I have a CRS317 (idk the numbers, 16x sfp+ and one 1gbe rj45). I’ve had it running SwOS for years with my esxi hosts connected to it. My home network is a router on stick setup and it’s been awesome for ~10 years.
But with all this pfsense plus fees and money garbage, I’m thinking about putting the microtik crs317 into routeros L3 mode so I can buy a netgate box like 1100/2100 (and get pfsense plus with the appliance).
Wondering what people’s real-world experience is with routeros on the crs317 switch? I can currently saturate 10gbe and part of my battery backup and shutdown procedure is based on the timing of those transfers/migrations, etc. so while I don’t need to absolutely keep every bit of 10GbE, I can’t go down to something like 2.5GbE.
Thanks.
I guess if the mikrotik won’t work: Should I buy a router? Should I buy a Cisco sx550x 10gbe switch? Thx.

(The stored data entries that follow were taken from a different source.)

-- ==== Sys2Proof/Laws/Ops.lean ====
section
/-! SUPPORT. One lemma per shared operation that says everything it can do where it answers a next state. -/

namespace Sys2Proof.Machine

theorem State.busy_eq_true (s : State) : s.busy = true ↔ s.phase ≠ .idle := by
  simp [State.busy]

theorem State.busy_eq_false (s : State) : s.busy = false ↔ s.phase = .idle := by
  simp [State.busy]

/-- What was needed was there and the rest ran on it. -/
theorem need_next {α : Type} {register : Option α} {f : Fault} {run : α → Host.Outcome State Fault Refusal} {t : State} :
    need register f run = .next t ↔ ∃ v, register = some v ∧ run v = .next t := by
  cases register <;> simp [need]

/-- The checks raised a fault, or all passed and the command ran (60_exceptions.md R144, R148). -/
theorem State.checked_next {s t : State} {selected : Option Op} {run : State → Host.Outcome State Fault Refusal} :
    s.checked selected run = .next t ↔
      (∃ f, s.check selected = some f ∧ t = s.raise f) ∨ (s.check selected = none ∧ run s = .next t) := by
  unfold State.checked
  cases h : s.check selected <;> simp [eq_comm]

/-- The host's read of `ENC_RESULT` gives its value, or records that there was none (10_state.md R34; U8). -/
theorem State.hostReadsEncResult_eq (s : State) :
    (∃ w, s.encResult = some w ∧ s.hostReadsEncResult = { s with reads := s.reads ++ [.encResult w] }) ∨
      (s.encResult = none ∧ s.hostReadsEncResult = s.noteUnwritten .encResult) := by
  unfold State.hostReadsEncResult
  cases s.encResult <;> simp

/-- Passing every check is to be idle, with a legal operation, configured as it needs, within the bound. -/
theorem State.check_none {s : State} {selected : Option Op} :
    s.check selected = none ↔
      s.busy = false ∧ ∃ op, selected = some op ∧ (op = .configure → s.cfgValid = false) ∧
        (Op.timed op = true → s.cfgValid = true) ∧
        (Op.takesMessage op = true → Params.tooLong s.params s.ports.msg = false) := by
  unfold State.check
  cases s.busy with
  | true => simp
  | false =>
    cases selected with
    | none => simp
    | some op => cases op <;> cases s.cfgValid <;> simp [Op.timed, Op.takesMessage]

/-- A message within the bound, as 60_exceptions.md R146 words it. -/
theorem Params.tooLong_eq_false {p : Params} {m : List Byte} :
    Params.tooLong p m = false ↔ ∀ bound, p.maxMsgLen = some bound → m.length ≤ bound := by
  unfold Params.tooLong
  cases p.maxMsgLen <;> simp

/-- The state an accepted command leaves (40_encoder.md R87; 41_transmitter.md R100, R103, R105, R109). -/
inductive Accepted (s : State) : Instr → State → Prop
  | configureRejected (h : nonPositive s.ports.rate = true) : Accepted s .configure { s with cfgErr := true }
  | configured (h : nonPositive s.ports.rate = false) (hc : Params.configurable s.params s.ports.channel = true) :
      Accepted s .configure
        (State.emit
          { s with
            channel := some s.ports.channel
            bitDuration := some (durationReg s.ports.rate)
            cfgValid := true
            cfgErr := false }
          (.configureAsOutput s.ports.channel))
  | encoded (byte : Byte) :
      Accepted s (.encode byte) { s with encResult := some ((hammingEncode byte).setWidth 16) }
  | symbol (v : Bool) : Accepted s (.emitSymbol v) { s with emitV := some v, sub := .level, phase := .single }
  | once : Accepted s .transmitOnce (s.startFrames 0 false)
  | repeatedNone (h : nonPositive s.ports.count = true) : Accepted s .transmitRepeated s
  | repeated (h : nonPositive s.ports.count = false) :
      Accepted s .transmitRepeated (s.startFrames (repeatsAfterFirst s.ports.count) s.params.gapAfterLast)

/-- Everything a command can do: the checks raised a fault, or it was accepted. -/
theorem exec_next {i : Instr} {s t : State} (h : exec i s = .next t) :
    (∃ f, s.check (some i.op) = some f ∧ t = s.raise f) ∨ (s.check (some i.op) = none ∧ Accepted s i t) := by
  cases i <;>
    simp only [exec, execConfigure, execEncode, execEmitSymbol, execTransmitOnce, execTransmitRepeated,
      State.checked_next] at h <;>
    refine h.imp id (And.imp_right fun h => ?_)
  case configure =>
    split at h
    case isTrue hr => cases h; exact .configureRejected hr
    case isFalse hr =>
      split at h
      case isTrue hc => cases h; exact .configured (by simpa using hr) hc
      case isFalse => cases h
  case encode => cases h; exact .encoded _
  case emitSymbol => cases h; exact .symbol _
  case transmitOnce => cases h; exact .once
  case transmitRepeated =>
    split at h
    case isTrue hc => cases h; exact .repeatedNone hc
    case isFalse hc => cases h; exact .repeated (by simpa using hc)

/-- The end of a marker or codeword where byte `CI` is there (41_transmitter.md R115, R116). -/
theorem State.nextCodeword_some {s : State} {b : Byte} (h : s.msgRead s.ci = some b) :
    s.nextCodeword = { s with cw := some (hammingEncode b), phase := .data } := by
  simp [State.nextCodeword, h]

/-- The end of a marker or codeword where no byte is left (41_transmitter.md R115, R116). -/
theorem State.nextCodeword_none {s : State} (h : s.msgRead s.ci = none) :
    s.nextCodeword = { s with phase := .post } := by
  simp [State.nextCodeword, h]

/-- Where a frame's end goes (41_transmitter.md R117). -/
theorem State.endFrame_phase (s : State) :
    s.endFrame.phase = if 0 < s.rep then .gap else if s.trail then .tailGap else .idle := by
  unfold State.endFrame
  repeat' split
  all_goals rfl

/-- What the sequencer's read of a register leaves: the state itself where the register was written, else the read recorded and a
draw used (93_implementation_defined.md U9). -/
inductive ReadFrom (s : State) : State → Prop
  | written : ReadFrom s s
  | unwritten (which : UnwrittenRead) : ReadFrom s { s.noteUnwritten which with draws := s.draws + 1 }

/-- A read leaves all but the record of faults and the draw counter. -/
theorem ReadFrom.frame {s u : State} (h : ReadFrom s u) :
    u = { s with readFaults := u.readFaults, draws := u.draws } := by
  cases h <;> rfl

/-- A register's read always answers: its value from the state itself, or a free value with the read recorded. -/
theorem State.readRegister_eq {α : Type} (s : State) (register : Option α) (which : UnwrittenRead) (free : Nat → α) :
    ∃ u v, ReadFrom s u ∧ (∀ w, register = some w → u = s ∧ v = w) ∧
      ∀ run, s.readRegister register which free run = run u v := by
  cases register with
  | none => exact ⟨_, _, .unwritten which, nofun, fun _ => rfl⟩
  | some v => exact ⟨s, v, .written, fun w h => ⟨rfl, Option.some.inj h⟩, fun _ => rfl⟩

/-- The symbol's level always answers (41_transmitter.md R114): from the state itself where the phase's register is written. -/
theorem State.symbolLevel_eq (s : State) :
    ∃ u v, ReadFrom s u ∧ (∀ run, s.symbolLevel run = run u v) ∧
      ((s.phase = .single → s.emitV.isSome = true) → (s.phase = .data → s.cw.isSome = true) → u = s) := by
  unfold State.symbolLevel
  cases hp : s.phase
  case single =>
    obtain ⟨u, v, hu, hw, h⟩ := s.readRegister_eq s.emitV .emitV Config.unwrittenLevel
    refine ⟨u, v, hu, h, fun hs _ => ?_⟩
    obtain ⟨w, hv⟩ := Option.isSome_iff_exists.mp (hs rfl)
    exact (hw w hv).1
  case data =>
    obtain ⟨u, v, hu, hw, h⟩ := s.readRegister_eq s.cw .cw Config.unwrittenCodeword
    refine ⟨u, pos v s.k, hu, fun run => h fun u w => run u (pos w s.k), fun _ hs => ?_⟩
    obtain ⟨w, hv⟩ := Option.isSome_iff_exists.mp (hs rfl)
    exact (hw w hv).1
  all_goals exact ⟨s, _, .written, fun _ => rfl, fun _ _ => rfl⟩

/-- The sleep's length always answers (41_transmitter.md R115 to R120): from the state itself where `BIT_DURATION` is written. -/
theorem State.sleepLength_eq (s : State) :
    ∃ u ms, ReadFrom s u ∧ (∀ run, s.sleepLength run = run u ms) ∧ (s.bitDuration.isSome = true → u = s) := by
  unfold State.sleepLength
  obtain ⟨u, d, hu, hw, h⟩ := s.readRegister_eq s.bitDuration .bitDuration Config.unwrittenDuration
  cases s.phase
  case gap => exact ⟨s, _, .written, fun _ => rfl, fun _ => rfl⟩
  case tailGap => exact ⟨s, _, .written, fun _ => rfl, fun _ => rfl⟩
  all_goals
    refine ⟨u, d.toNat, hu, fun run => h fun u d => run u d.toNat, fun hs => ?_⟩
    obtain ⟨w, hv⟩ := Option.isSome_iff_exists.mp hs
    exact (hw w hv).1

/-- The things the block's step can be: waiting, a level step, or a sleep step (41_transmitter.md R113). `u` is the state after the
step's read. -/
inductive BlockStepped (s : State) : State → Prop
  | waits (h : s.phase = .idle) : BlockStepped s s
  | level (hp : s.phase ≠ .idle) (hs : s.sleepsNext = false) (u : State) (ch : Channel) (v : Bool) (hc : s.channel = some ch)
      (hu : ReadFrom s u) (hv : ∀ run, s.symbolLevel run = run u v) :
      BlockStepped s { u.emit (.setLevel ch v) with sub := .wait }
  | sleep (hp : s.phase ≠ .idle) (hs : s.sleepsNext = true) (u : State) (ms : Nat)
      (hu : ReadFrom s u) (hl : ∀ run, s.sleepLength run = run u ms) :
      BlockStepped s (u.emit (.sleep ms)).afterSleep

/-- Everything the block's step can do. -/
theorem State.blockStep_next {s t : State} (h : s.blockStep = .next t) : BlockStepped s t := by
  unfold State.blockStep at h
  split at h
  case isTrue hp => cases h; exact .waits hp
  case isFalse hp =>
    split at h
    case isTrue hs =>
      obtain ⟨u, ms, hu, hl, -⟩ := s.sleepLength_eq
      rw [State.sleepStep, hl] at h
      cases h
      exact .sleep hp hs u ms hu hl
    case isFalse hs =>
      obtain ⟨ch, hc, h⟩ := need_next.mp h
      obtain ⟨u, v, hu, hv, -⟩ := s.symbolLevel_eq
      rw [hv] at h
      cases h
      exact .level hp (by simpa using hs) u ch v hc hu hv

/-- What a reset inside a sleep leaves: the block reset, with the sleep's event where a sleep was next (70_reset_and_hazards.md
R166). -/
theorem State.resetInSleep_next {s t : State} (h : s.resetInSleep = .next t) :
    (s.sleepsNext = false ∧ t = s.blockReset) ∨
      (s.sleepsNext = true ∧ ∃ u ms, ReadFrom s u ∧ t = (u.emitCutSleep ms).blockReset) := by
  unfold State.resetInSleep at h
  split at h
  case isTrue hs =>
    obtain ⟨u, ms, hu, hl, -⟩ := s.sleepLength_eq
    rw [hl] at h
    cases h
    exact .inr ⟨hs, u, ms, hu, rfl⟩
  case isFalse hs => cases h; exact .inl ⟨by simpa using hs, rfl⟩

/-- Everything one step can do: the block's step, or one of the host's moves (20_memory.md R57; 60_exceptions.md R161). `u` is
the state with the move taken off the list. -/
inductive Stepped (s : State) : State → Prop
  | block {t : State} (u : State) (moves : List HostMove) (hu : u = { s with hostMoves := moves })
      (hm : s.hostMoves = moves ∨ s.hostMoves = .yield :: moves ∨ (s.hostMoves = moves ∧ ∃ r, moves = .awaitIdle :: r))
      (h : BlockStepped u t) : Stepped s t
  | legalWord {t : State} (c : Command) (rest : List HostMove) (i : Instr) (hm : s.hostMoves = .command c :: rest)
      (hd : decode c.word = some i) (h : exec i { s with hostMoves := rest, ports := c.ports } = .next t) : Stepped s t
  | illegalWord (c : Command) (rest : List HostMove) (f : CmdFault) (hm : s.hostMoves = .command c :: rest)
      (hd : decode c.word = none)
      (hf : State.check { s with hostMoves := rest, ports := c.ports } none = some f) :
      Stepped s (State.raise { s with hostMoves := rest, ports := c.ports } f)
  | reset (rest : List HostMove) (hm : s.hostMoves = .reset :: rest) :
      Stepped s (State.blockReset { s with hostMoves := rest })
  | resetInSleep {t : State} (rest : List HostMove) (hm : s.hostMoves = .resetInSleep :: rest)
      (h : State.resetInSleep { s with hostMoves := rest } = .next t) : Stepped s t
  | readStatus (rest : List HostMove) (hm : s.hostMoves = .readStatus :: rest) :
      Stepped s (State.hostReadsStatus { s with hostMoves := rest })
  | readEncResult (rest : List HostMove) (hm : s.hostMoves = .readEncResult :: rest) :
      Stepped s (State.hostReadsEncResult { s with hostMoves := rest })
  | awaited (rest : List HostMove) (hm : s.hostMoves = .awaitIdle :: rest) (hb : s.busy = false) :
      Stepped s { s with hostMoves := rest }

/-- Everything one step can do. -/
theorem step_next {s t : State} (h : step s = .next t) : Stepped s t := by
  unfold step State.advance at h
  split at h
  case h_1 hm => exact .block s s.hostMoves rfl (.inl rfl) (State.blockStep_next h)
  case h_2 m rest hm =>
    cases m with
    | command c =>
      simp only [State.hostMove, State.issue] at h
      split at h
      case h_1 i hd => exact .legalWord c rest i hm hd h
      case h_2 hd =>
        rcases State.checked_next.mp h with ⟨f, hf, rfl⟩ | ⟨hf, -⟩
        · exact .illegalWord c rest f hm hd hf
        · simp [State.check_none] at hf
    | reset => cases h; exact .reset rest hm
    | resetInSleep => exact .resetInSleep rest hm h
    | readStatus => cases h; exact .readStatus rest hm
    | readEncResult => cases h; exact .readEncResult rest hm
    | yield => exact .block _ rest rfl (.inr (.inl hm)) (State.blockStep_next h)
    | awaitIdle =>
      simp only [State.hostMove] at h
      split at h
      case isTrue =>
        exact .block _ (.awaitIdle :: rest) rfl (.inr (.inr ⟨hm, rest, rfl⟩)) (State.blockStep_next h)
      case isFalse hb => cases h; exact .awaited rest hm (by simpa [State.busy] using hb)

/-- Everything a step of a system can do (70_reset_and_hazards.md R175). -/
theorem System.stepAt_next {sys sys' : System} {n : Fin sys.instances.length} (h : sys.stepAt n = .next sys') :
    ∃ t, step (sys.stepping n) = .next t ∧ sys' = sys.replaced n t ∧ sys'.distinct = true := by
  unfold System.stepAt at h
  split at h
  case h_1 t ht =>
    split at h
    case isTrue hd => cases h; exact ⟨t, ht, rfl, hd⟩
    case isFalse => cases h
  case h_2 => cases h
  case h_3 => cases h

/-- A 32-bit operand is read exactly where the integer is in range (30_encoding.md R77). -/
theorem operand32_eq_some {n : Int} {v : Signed32} : operand32 n = some v ↔ inSigned32 n = true ∧ v = BitVec.ofInt 32 n := by
  unfold operand32
  cases h : inSigned32 n
  · simp
  · exact ⟨fun e => ⟨rfl, (Option.some.inj e).symm⟩, fun e => congrArg some e.2.symm⟩

end Sys2Proof.Machine
end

You must log in or register to comment.
The hardware Mikronik has does not do L3 on-chip so it will be CPU based, and will be horrible. I also find RouterOS really hard to use compared to things like JunOS. I’m bias here.
Why can’t you use OPNsense if you for some reason dont want to sit in the same boat as PFsense? I have not followed whatever happens there as I left PFSense years ago.

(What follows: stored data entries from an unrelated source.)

/-- The end of a frame writes PHASE alone (R117). -/
theorem State.endFrame_eq (s : State) :
    s.endFrame = { s with phase := if 0 < s.rep then .gap else if s.trail = true then .tailGap else .idle } := by
  ext1 <;> simp [State.endFrame_phase]

/-- Settles O24: CI is 0 in a fitting preamble; the sleep step, then the updates of the preamble. -/
theorem preambleWaitStep : Obligations.PreambleWaitStep := by
  refine ⟨fun s h hp => ?_, fun s d hp hs hd => ?_⟩
  · obtain ⟨-, hci⟩ := h.position.of_pre hp
    exact hci
  · rw [State.blockStep_of_symbol_wait (.inr (.inl hp)) hs hd]
    refine ⟨fun hk => ?_, fun h hk => ?_, fun h hk => ?_⟩
    · exact congrArg _ (State.afterSleep_pre_next hp hk)
    · exact congrArg _ (State.afterSleep_pre_byte (s := s.emit (.sleep d.toNat)) hp hk h)
    · exact congrArg _ (State.afterSleep_pre_end hp hk h)

/-- Settles O25: the sleep step, then the updates of a codeword. -/
theorem codewordWaitStep : Obligations.CodewordWaitStep := by
  intro s d hp hs hd
  rw [State.blockStep_of_symbol_wait (.inr (.inr (.inl hp))) hs hd]
  refine ⟨fun hk => ?_, fun h hk => ?_, fun h hk => ?_⟩
  · exact congrArg _ (State.afterSleep_data_next hp hk)
  · exact congrArg _ (State.afterSleep_data_byte (s := s.emit (.sleep d.toNat)) hp hk h)
  · exact congrArg _ (State.afterSleep_data_end hp hk h)

/-- Settles O26: the sleep step, then the updates of the postamble. -/
theorem postambleWaitStep : Obligations.PostambleWaitStep := by
  intro s d hp hs hd
  rw [State.blockStep_of_symbol_wait (.inr (.inr (.inr hp))) hs hd]
  refine ⟨fun hk => ?_, fun hk => ?_⟩
  · exact congrArg _ (State.afterSleep_post_next hp hk)
  · exact congrArg _ ((State.afterSleep_post_last (s := s.emit (.sleep d.toNat)) hp hk).trans (State.endFrame_eq _))

theorem State.blockStep_single_wait {d : BitVec 10} (hp : s.phase = .single) (hs : s.sub = .wait)
    (hd : s.bitDuration = some d) :
    s.blockStep = .next { s with
      trace := s.trace ++ [.sleep d.toNat], elapsed := s.elapsed + d.toNat, sub := .level, phase := .idle } :=
  (State.blockStep_of_symbol_wait (.inl hp) hs hd).trans (congrArg _ (State.afterSleep_single hp))

/-- Settles O27: the sleep steps of a single symbol and of the gaps; TRAIL, which a trailing gap needs, asks for GAP_AFTER_LAST. -/
theorem singleWaitAndGapSteps : Obligations.SingleWaitAndGapSteps := by
  refine ⟨fun s d => State.blockStep_single_wait, fun s hp => ?_, fun s hp => ?_, fun s h hp => ?_⟩
  · exact (State.blockStep_of_gap (.inl hp)).trans (congrArg _ (State.afterSleep_gap hp))
  · exact (State.blockStep_of_gap (.inr hp)).trans (congrArg _ (State.afterSleep_tailGap hp))
  · obtain ⟨-, -, -, htrail⟩ := h.position.of_tailGap hp
    exact h.trailWanted htrail

/-- Settles O14: 1000 divided by more is 0, and a symbol's sleep of 0 is emitted and takes no time. -/
theorem highRateGivesZeroSleeps : Obligations.HighRateGivesZeroSleeps := by
  refine ⟨fun s hidle hv hrate hc => ?_, fun s hd hs hp => ?_⟩
  · refine ⟨_, execConfigure_of_positive_rate hidle hv (by omega) hc, rfl, rfl, ?_⟩
    exact congrArg some (durationReg_of_high_rate hrate)
  · exact ⟨_, State.blockStep_of_symbol_wait hp hs hd, by simp, by simp⟩

/-- Settles O29: the block's step writes the sequencer's position and the sink's fields alone. -/
theorem sequencerFrame : Obligations.SequencerFrame := by
  intro s t h
  have hframe := (State.blockStep_next h).frame
  refine ⟨hframe, fun a => ?_⟩
  rw [hframe]
  rfl

end Sys2Proof.Machine
end

section
/-! The trace law (41_transmitter.md R121): what the block still owes of its trace is a function of its registers, each step emits the
first event of it, and the block is idle exactly when nothing is owed. -/

namespace Sys2Proof.Machine

variable {s t u : State} {ch : Channel} {dur n : Nat} {d : BitVec 10}

/-! Frames, symbol by symbol (R104 to R110). -/

theorem cwBits_eq (w : Codeword) :
    cwBits w = [w.getLsbD 11, w.getLsbD 10, w.getLsbD 9, w.getLsbD 8, w.getLsbD 7, w.getLsbD 6, w.getLsbD 5, w.getLsbD 4,
      w.getLsbD 3, w.getLsbD 2, w.getLsbD 1, w.getLsbD 0] := rfl

theorem markerSymbols_eq : markerSymbols = [false, true, false, true, false, true, false, true] := rfl

/-- Settles O31: the markers' values and each codeword's bits, most significant first. -/
theorem frameSymbolValues : Obligations.FrameSymbolValues := by
  intro m
  simp only [frameSymbols, markerSymbols_eq, cwBits_eq]

/-- The codewords of a message, in send order (R106). -/
def messageSymbols (m : List Byte) : List Bool := m.flatMap fun b => cwBits (hammingEncode b)

theorem frameSymbols_eq (m : List Byte) : frameSymbols m = markerSymbols ++ (messageSymbols m ++ markerSymbols) :=
  List.append_assoc ..

/-- From position `K` on, the symbol of that position comes first. -/
theorem map_range_drop {f : Nat → Bool} {k : Nat} (h : k < n) :
    ((List.range n).map f).drop k = f k :: ((List.range n).map f).drop (k + 1) := by
  rw [List.drop_eq_getElem_cons (by simpa using h), List.getElem_map, List.getElem_range]

theorem markerSymbols_drop {k : Nat} (h : k ≤ 7) :
    markerSymbols.drop k = markerBit k :: markerSymbols.drop (k + 1) :=
  map_range_drop (Nat.lt_succ_of_le h)

theorem cwBits_drop (w : Codeword) {k : Nat} (h : k ≤ 11) : (cwBits w).drop k = pos w k :: (cwBits w).drop (k + 1) :=
  map_range_drop (Nat.lt_succ_of_le h)

theorem markerSymbols_drop_of_le {k : Nat} (h : 7 ≤ k) : markerSymbols.drop (k + 1) = [] :=
  List.drop_eq_nil_of_le (Nat.succ_le_succ h)

theorem cwBits_drop_of_le (w : Codeword) {k : Nat} (h : 11 ≤ k) : (cwBits w).drop (k + 1) = [] :=
  List.drop_eq_nil_of_le (by rw [cwBits_length]; omega)

theorem messageSymbols_drop {m : List Byte} {i : Nat} (h : i < m.length) :
    messageSymbols (m.drop i) = cwBits (hammingEncode m[i]) ++ messageSymbols (m.drop (i + 1)) := by
  rw [List.drop_eq_getElem_cons h]
  rfl

theorem messageSymbols_drop_of_le {m : List Byte} {i : Nat} (h : m.length ≤ i) : messageSymbols (m.drop i) = [] := by
  rw [List.drop_eq_nil_of_le h]
  rfl

/-! What a trace leaves behind: the time of its sleeps, the level last set. -/

theorem sleepTotal_symbols (symbols : List Bool) :
    sleepTotal (symbols.flatMap (symbolTrace ch dur)) = symbols.length * dur := by
  induction symbols with
  | nil => simp [sleepTotal]
  | cons v vs ih =>
    have hsymbol : sleepTotal (symbolTrace ch dur v) = dur := by simp [sleepTotal, symbolTrace]
    rw [List.flatMap_cons, sleepTotal_append, hsymbol, ih, List.length_cons, Nat.succ_mul, Nat.add_comm]

theorem sleepTotal_frameTrace (m : List Byte) : sleepTotal (frameTrace ch dur m) = (16 + 12 * m.length) * dur := by
  rw [frameTrace, sleepTotal_symbols, frameSymbols_length]

/-- A level set late in a trace is the last, whatever comes before (10_state.md R33). -/
theorem lastLevel_append_of_some (trace : List Event) {more : List Event} {v : Bool} (h : lastLevel more = some v) :
    lastLevel (trace ++ more) = some v := by
  induction more using List.reverseRecOn with
  | nil => exact absurd h nofun
  | append_singleton more e ih =>
    rw [← List.append_assoc]
    cases e with
    | setLevel => rw [lastLevel_append_setLevel] at h ⊢; exact h
    | configureAsOutput => simp at h
    | sleep => rw [lastLevel_append_sleep] at h ⊢; exact ih h

/-- A frame ends with the marker's last symbol, a 1 (R125). -/
theorem lastLevel_frameTrace (m : List Byte) : lastLevel (frameTrace ch dur m) = some true := by
  rw [frameTrace, frameSymbols, List.flatMap_append]
  exact lastLevel_append_of_some _ rfl

theorem lastLevel_repeatedTrace (p : Params) (m : List Byte) (more : Nat) :
    lastLevel (repeatedTrace p ch dur m more) = some true := by
  have hframes : lastLevel (frameTrace ch dur m
      ++ (List.replicate more (Event.sleep p.gapMs :: frameTrace ch dur m)).flatten) = some true := by
    cases more with
    | zero => simpa using lastLevel_frameTrace m
    | succ more =>
      rw [List.replicate_succ', List.flatten_append, List.flatten_singleton]
      refine lastLevel_append_of_some _ (lastLevel_append_of_some _ ?_)
      exact lastLevel_append_of_some [Event.sleep p.gapMs] (lastLevel_frameTrace m)
  unfold repeatedTrace
  split
  · rw [lastLevel_append_sleep, hframes]
  · rw [List.append_nil, hframes]

/-! What is owed (R113 to R120). -/

/-- The symbols still to send of the symbol or frame in progress, the one at position `K` first. -/
def State.symbolsLeft (s : State) : List Bool :=
  match s.phase with
  | .single => s.emitV.toList
  | .pre => markerSymbols.drop s.k ++ (messageSymbols (s.msg.drop s.ci) ++ markerSymbols)
  | .data => (s.cw.elim [] cwBits).drop s.k ++ (messageSymbols (s.msg.drop (s.ci + 1)) ++ markerSymbols)
  | .post => markerSymbols.drop s.k
  | .idle | .gap | .tailGap => []

/-- The gaps and frames still to send after the one in progress (R109, R110). -/
def State.framesLeft (s : State) (ch : Channel) (dur : Nat) : List Event :=
  (List.replicate s.rep (Event.sleep s.params.gapMs :: frameTrace ch dur s.msg)).flatten
    ++ (if s.trail then [.sleep s.params.gapMs] else [])

/-- The events still to emit. Where the symbol's level is set already, only its sleep is left of it. -/
def State.owed (s : State) (ch : Channel) (dur : Nat) : List Event :=
  (s.symbolsLeft.flatMap (symbolTrace ch dur)).drop (if s.sub = .wait then 1 else 0) ++ s.framesLeft ch dur

theorem State.owed_of_level (hs : s.sub = .level) :
    s.owed ch dur = s.symbolsLeft.flatMap (symbolTrace ch dur) ++ s.framesLeft ch dur := by
  simp [State.owed, hs]

theorem State.owed_of_wait {v : Bool} {vs : List Bool} (hs : s.sub = .wait) (h : s.symbolsLeft = v :: vs) :
    s.owed ch dur = .sleep dur :: (vs.flatMap (symbolTrace ch dur) ++ s.framesLeft ch dur) := by
  simp [State.owed, hs, h, symbolTrace]

theorem State.owed_of_no_symbols (h : s.symbolsLeft = []) : s.owed ch dur = s.framesLeft ch dur := by
  simp [State.owed, h]

/-- A command that starts frames owes them all (R106, R110). -/
theorem State.startFrames_owed (rep : Nat) (trail : Bool) :
    (s.startFrames rep trail).owed ch dur
      = frameTrace ch dur s.ports.msg ++ (s.startFrames rep trail).framesLeft ch dur := by
  rw [State.owed_of_level rfl, frameTrace, frameSymbols_eq]
  rfl

/-- An idle block owes nothing. -/
theorem State.PositionOk.owed_of_idle (h : s.PositionOk) (hp : s.phase = .idle) : s.owed ch dur = [] := by
  obtain ⟨-, hrep, -, htrail⟩ := h.of_idle hp
  simp [State.owed, State.symbolsLeft, State.framesLeft, hp, hrep, htrail]

/-- No symbol is left at the end of a frame (R117). -/
theorem State.endFrame_symbolsLeft (s : State) : s.endFrame.symbolsLeft = [] := by
  unfold State.endFrame
  repeat' split
  all_goals rfl

/-- At the end of a marker or a codeword the remaining bytes' codewords and the postamble are left (R115, R116). -/
theorem State.nextCodeword_symbolsLeft (hk : s.k = 0) :
    s.nextCodeword.symbolsLeft = messageSymbols (s.msg.drop s.ci) ++ markerSymbols := by
  rcases Nat.lt_or_ge s.ci s.msg.length with h | h
  · rw [State.nextCodeword_of_lt h, messageSymbols_drop h]
    simp [State.symbolsLeft, hk]
  · rw [State.nextCodeword_of_le h, messageSymbols_drop_of_le h]
    simp [State.symbolsLeft, hk]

Having L3 at the access switch layer have other benefits.
Having L3 at the access switch layer have other benefits.
Thx. for the response. I bit the bullet and bought a second identical machine (lenovo tiny m720q) to what I’m running now with pfsense. When it gets here and I get it together I’ll run the second machine with opnsense, in parallel to the current pfsense setup. I’ll probably do something like a double-nat and use opnsense for my esxi and homelab stuff so I can keep pfsense running the rest of the house.
What do you mean other benefits? ACLs? I have pfsense (2x sfp+ lan lacp, 1x mobo gigabit wan), then a Cisco SG500X-24 in L2 mode, then from there I’ve got the mikrotik crs317 and a bunch of cisco sg300 switches. If I make a change I’d probably offload the dhcp server too. What else am I missing?
Should I try to replace pfsense 1:1 with opnsense for now, and then make changes later (or don’t change anything once I’m comfortable)? I’ve been using essentially the same setup for so long I don’t really know much else.